07 April 2014

Annotated Game #120: Breaking the pattern

In the tournament I've been analyzing (Annotated Games 116-119), by the fifth round I had a 2-2 score and White had won every game.  I resolved as Black in this game to break that pattern and successfully did so.  My opponent opened with a transposition to Sokolsky's Opening (featuring an early b4, in this case on the second move) - not an opening to be sneered at, but it shouldn't be feared either.

This was the first time I had faced the opening in a serious game and to meet it I relied on a piece of advice I had read at some point earlier in my career, which was to play a Queen's Indian Defense setup against it.  This is not an attempt to "punish" the opening by challenging it directly; rather, the idea is to give Black a solid setup and achieve an easy equality without creating any obvious weaknesses.  (I took a similar overall approach when playing against 1. b3 more recently - see Annotated Game #106 - although with a different defense.)  The strategy worked, as White left his kingside bare and allowed me to play a (first) classic bishop sacrifice.  In the late middlegame I even was able to use some ideas from the Dutch Stonewall to seal the victory.  (This is an example of how effective it can be to "cross-train" openings, a topic I hope to treat at greater length.)
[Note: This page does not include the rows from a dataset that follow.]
/-- R329 to R332, R336, Table 15.2: a port reset, a link that goes down, a function-level reset and a cleared VF Enable
reset the instances behind their functions and nothing of the other port; a link that trains shows its speed and width. -/
def Obligations.PortResetsReachTheirInstances : Prop :=
  let isReset := fun (i : Nat) (s t : State) => (instOf t i).gen = ((instOf s i).gen + 1) % 256 ∧ (instOf t i).resetting = true
  let other := fun (p : HostPort) => match p with
    | .a => HostPort.b
    | .b => HostPort.a
  (∀ (p : HostPort) (s : State), dead s = false → splitOf s ≤ 1024 →
    ∃ t, exec (.portReset p) s = .next t ∧ (port t p).up = false ∧ (port t p).vfEnable = false ∧ (port t p).numVfs = 0 ∧
      (port t p).fns = [] ∧ (port t p).ptmValid = false ∧ (port t p).cxl = false ∧ port t (other p) = port s (other p) ∧
      (p = .a → t.dev.decoder = false) ∧ rBit t (Reg.HIF_PAGE (portIx p) + 0x14) 0 = true ∧
      (∀ i, i ≤ 1024 → if (i = 0 ∧ p = .a) ∨ (0 < i ∧ (p = .a ↔ i ≤ splitOf s)) then isReset i s t else (instOf t i).gen = (instOf s i).gen) ∧
      ((port s p).up = true → exec (.hostLinkDown p) s = .next t)) ∧
  (∀ (p : HostPort) (s : State), (port s p).up = false → exec (.hostLinkDown p) s = .next s) ∧
  (∀ (p : HostPort) (fn : Nat) (s : State), dead s = false → splitOf s ≤ 1024 →
    (fn = 0 → ∃ t, exec (.flr p fn) s = .next t ∧ (port t p).vfEnable = false ∧ (port t p).fns = [] ∧ (port t p).up = (port s p).up ∧
      ∀ i, i ≤ 1024 → (i = 0 ∧ p = .a) ∨ (0 < i ∧ (p = .a ↔ i ≤ splitOf s)) → isReset i s t) ∧
    (∀ i, 0 < fn → (port s p).vfEnable = true → fn ≤ (port s p).numVfs → (portVfs s p)[fn - 1]? = some i →
      ∃ t, exec (.flr p fn) s = .next t ∧ isReset i s t ∧ port t p = { port s p with fns := kDel (port s p).fns fn } ∧
        port t (other p) = port s (other p) ∧ ∀ j, j ≠ i → (instOf t j).gen = (instOf s j).gen) ∧
    (0 < fn → (port s p).vfEnable = false ∨ (port s p).numVfs < fn → exec (.flr p fn) s = .next s)) ∧
  (∀ (p : HostPort) (s : State), dead s = false → splitOf s ≤ 1024 →
    ((port s p).vfEnable = true → ∃ t, exec (.vfEnableClear p) s = .next t ∧ (port t p).vfEnable = false ∧
      (port t p).fns = (port s p).fns.filter (fun f => f.1 = 0) ∧ (port t p).numVfs = (port s p).numVfs ∧
      ∀ i, if i ∈ (portVfs s p).take (port s p).numVfs then isReset i s t else (instOf t i).gen = (instOf s i).gen) ∧
    ((port s p).vfEnable = false → exec (.vfEnableClear p) s = .next s)) ∧
  (∀ (p : HostPort) (s : State), exec (.perstRise p) s = .next (setPort p { port s p with perst := false } s)) ∧
  (∀ (p : HostPort) (speed width : Nat) (flit cxl : Bool) (s : State), dead s = false →
    ((port s p).perst = true → exec (.hostLinkUp p speed width flit cxl) s = .next s) ∧
    ((port s p).perst = false → ∃ t, exec (.hostLinkUp p speed width flit cxl) s = .next t ∧
      port t p = { port s p with up := true, speed := speed % 8, width := width % 32, flit := flit,
                                 cxl := cxl && decide (p = .a) && bit s.dev.straps 1 && decide (5 ≤ speed) } ∧
      port t (other p) = port s (other p) ∧ rBit t (Reg.HIF_PAGE (portIx p) + 0x14) 0 = false ∧ Only [.rf, .portA, .portB, .out] s t ∧
      rGet t (Reg.HIF_RETRAIN (portIx p)) = (rGet s (Reg.HIF_RETRAIN (portIx p)) + b2n (port s p).up) % 2 ^ 32))

/-- R329, R330, R332 to R337: hardware answers configuration requests, a failed host read is counted and reaches its
consumer, PTM refreshes, SPDM requests wait or are answered, and CXL.mem requests reach the window. The words of
configuration space lie where log entry 52 puts them, and log entry 54's response codes answer SPDM. -/
def Obligations.PortRequestsAreServed : Prop :=
  (∀ (p : HostPort) (fn off : Nat) (d : W32) (s : State), dead s = false → (port s p).up = true →
    (fnExists s p fn = false → ∀ wr, exec (.configRequest p fn wr off d) s = .next { s with out := s.out ++ [.config 0xFFFFFFFF] }) ∧
    (fnExists s p fn = true →
      exec (.configRequest p fn false off d) s = .next { s with out := s.out ++ [.config (BitVec.ofNat 32 (cfgRead s p fn (off / 4 * 4)))] } ∧
      (off / 4 * 4 = 0 → cfgRead s p fn 0 / 65536 = if fn = 0 then 0xA192 else 0xA193) ∧
      (off / 4 * 4 = cfgCommand → ∃ t, exec (.configRequest p fn true off d) s = .next t ∧
        kGet {} (port t p).fns fn = { kGet {} (port s p).fns fn with memEn := bit d.toNat 1, busMaster := bit d.toNat 2 } ∧
        (port t p).numVfs = (port s p).numVfs ∧ Only [.portA, .portB, .out] s t) ∧
      (fn = 0 → off / 4 * 4 = cfgNumVfs → ∃ t, exec (.configRequest p fn true off d) s = .next t ∧
        port t p = { port s p with numVfs := if (port s p).vfEnable ∨ vfOffered s p < d.toNat % 65536 then (port s p).numVfs
                                             else d.toNat % 65536 } ∧ Only [.portA, .portB, .out] s t) ∧
      (fn = 0 → off / 4 * 4 = cfgSriovCtl → bit d.toNat 0 = true → ∃ t, exec (.configRequest p fn true off d) s = .next t ∧
        port t p = { port s p with vfEnable := true } ∧ Only [.portA, .portB, .out] s t) ∧
      (off / 4 * 4 = cfgPmCtl → fld d.toNat 1 0 = 3 → ∃ t, exec (.configRequest p fn true off d) s = .next t ∧
        kGet {} (port t p).fns fn = { kGet {} (port s p).fns fn with d3 := true } ∧ Only [.portA, .portB, .out] s t) ∧
      (fn = 0 → (port s p).cxl = true → off / 4 * 4 = cfgHdm → exec (.configRequest p fn true off d) s
        = .next { s with dev := { s.dev with decoder := bit d.toNat 0 }, out := s.out ++ [.config 0] }) ∧
      (fn = 0 → (port s p).cxl = false → cfgHdm ≤ off / 4 * 4 → off / 4 * 4 < cfgHdm + 0x14 →
        cfgRead s p fn (off / 4 * 4) = 0 ∧ exec (.configRequest p fn true off d) s = .next { s with out := s.out ++ [.config 0] }))) ∧
  (∀ (p : HostPort) (fn off : Nat) (d : W32) (wr : Bool) (s : State), (port s p).up = false ∨ s.dev.mode = .reset →
    exec (.configRequest p fn wr off d) s = .next s) ∧
  (∀ (i r : Nat) (cause : ReadCause) (s : State), working s = true → i < numInst →
    let n := portIx (instPort s i)
    ∃ t, exec (.hostReadFailure (.jobFetch i r) cause) s = .next t ∧ jrOf t i r = { jrOf s i r with failed := true } ∧
      (cause = .poison → rGet t (Reg.HIF_POISON_RX n) = (rGet s (Reg.HIF_POISON_RX n) + 1) % 2 ^ 32) ∧
      (cause ≠ .poison → rGet t (Reg.HIF_CPL_TIMEOUT n) = (rGet s (Reg.HIF_CPL_TIMEOUT n) + 1) % 2 ^ 32 ∧
        ErrorLeft (Reg.HIF_PAGE n) 3 0 s t) ∧ Only [.rf, .rings, .out] s t) ∧
  (∀ (i tag : Nat) (cause : ReadCause) (s : State), working s = true →
    (∀ p ∈ s.sched.jobs, p.2.inst = i → p.2.tag = tag → p.2.status.isSome = true ∨ p.2.formed = true) →
    ∃ t, exec (.hostReadFailure (.fragTable i tag) cause) s = .next t ∧ (instOf t i).fragFail = tag :: (instOf s i).fragFail ∧
      Only [.rf, .rings, .out] s t) ∧
  (∀ (c : Nat) (r : DgReq) (cause : ReadCause) (s : State), working s = true → (ctxOf s c).run = some r → r.dev = false → r.own = none →
    ∃ t, exec (.hostReadFailure (.digest c) cause) s = .next t ∧ (ctxOf t c).state = .cleared ∧ (ctxOf t c).run = none ∧
      rGet t Reg.DG_CLEARED = (rGet s Reg.DG_CLEARED + 1) % 2 ^ 32) ∧
  (∀ (p : HostPort) (m : Nat) (s : State),
    (dead s = false → (port s p).up = true → (port s p).ptmOn = true → rBit s (Reg.HIF_PTM_CTRL (portIx p)) 0 = true →
      exec (.ptmRefresh p (some m)) s = .next (setPort p { port s p with ptmValid := true, ptmNs := m, ptmAt := s.now } s)) ∧
    exec (.ptmRefresh p none) s = .next s) ∧
  (∀ (p : HostPort) (req : Nat) (s : State), dead s = false → (port s p).up = true →
    let code := req % 256
    let param := req / 256
    let sends := fun (r x : Nat) (body : List Nat) => exec (.spdmRequest p req) s = .next { s with out := s.out ++ [.spdm p r x body] }
    let ss := (port s p).sessions
    (s.dev.fwUp = false → s.ln.wiping = false →
      exec (.spdmRequest p req) s = .next (setPort p { port s p with doe := (port s p).doe ++ [(code, param)] } s)) ∧
    (s.ln.wiping = true → sends 0x7F 3 []) ∧
    (s.dev.fwUp = true → s.ln.wiping = false →
      (code ∉ spdmKnown → sends 0x7F 7 []) ∧
      (code ∈ spdmKnown → code < 0xE4 →
        if code ∈ [0x82, 0x83, 0xE0] ∧ param ≠ 0 then sends 0x7F 1 [] else sends (code - 0x80) param (spdmBody code s)) ∧
      (∀ k, code = 0xE4 → k < 4 → (∀ y ∈ ss, y.id ≠ k) → (∀ j, j < k → ∃ y ∈ ss, y.id = j) →
        ∃ t, exec (.spdmRequest p req) s = .next t ∧ (port t p).sessions = ss ++ [⟨k, false⟩] ∧
          t.out = s.out ++ [.spdm p 0x64 k []] ∧ t.freeCtr = s.freeCtr + 1 ∧ Only [.freeCtr, .portA, .portB, .ln, .out] s t) ∧
      (code = 0xE4 → (∀ j, j < 4 → ∃ y ∈ ss, y.id = j) → sends 0x7F 0x0A []) ∧
      (code = 0xEC → ss.find? (fun y => y.id = param) = some ⟨param, true⟩ →
        ∃ t, exec (.spdmRequest p req) s = .next t ∧ (port t p).sessions = ss.filter (fun y => y.id ≠ param) ∧
          (∀ k, k < 64 → kGet 0 t.ln.scratch (secretAt p param + k) = 0) ∧ t.out = s.out ++ [.spdm p 0x6C param []]))) ∧
  (∀ (d a0 : Nat) (bs : List Byte) (s : State), dead s = false → s.portA.up = true → s.portA.cxl = true → s.dev.memActive = true →
    cxlDpa s d = some a0 → a0 / 64 * 64 + 64 ≤ rFld s (Reg.HIF_CXLWIN_SIZE 0) 6 0 * 2 ^ 30 →
    let a := rFld s (Reg.HIF_CXLWIN_BASE 0) 7 0 * 2 ^ 30 + a0
    (s.dev.decoder = false → a0 = d) ∧ (s.dev.decoder = true → d = s.dev.hdmBase + a0 ∧ a0 < s.dev.hdmSize) ∧
    (d % 64 + bs.length ≤ 64 → exec (.cxlMemRequest true d bs false) s = .next (meshWrite (inboundInit .a) a bs s).1 ∧
      ∃ t, exec (.cxlMemRequest true d bs true) s = .next t ∧ ∀ w ∈ rangeWords a bs.length, eccOf t w = 2) ∧
    (∀ s2 st data, meshRead (inboundInit .a) (a / 64 * 64) 64 s = (s2, st, data) → ∃ t, exec (.cxlMemRequest false d bs false) s = .next t ∧
      t = { s2 with out := s2.out ++ [.cxl (if st = stOK then data else List.replicate 64 0) (decide (st ≠ stOK))] })) ∧
  (∀ (wr : Bool) (d : Nat) (bs : List Byte) (poison : Bool) (s : State),
    s.portA.cxl = false ∨ s.portA.up = false ∨ s.dev.memActive = false ∨
      (∀ a0, cxlDpa s d = some a0 → rFld s (Reg.HIF_CXLWIN_SIZE 0) 6 0 * 2 ^ 30 < a0 / 64 * 64 + 64) → exec (.cxlMemRequest wr d bs poison) s = .next s)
In terms of my opening preparation, I was pleased that this game justified my decision to briefly examine the opening, determine a strategy against it, then move on and concentrate on more popular setups.  I believe that facing offbeat openings with healthy respect is definitely the way to go, rather than believing you can beat somebody in the opening phase in their pet line, simply by applying some general principles and playing aggressively.  Flank openings without obvious targets to go after, such as in this game, can become passive and ultimately succumb to a more traditional approach of central play, in this case combined with a kingside attack.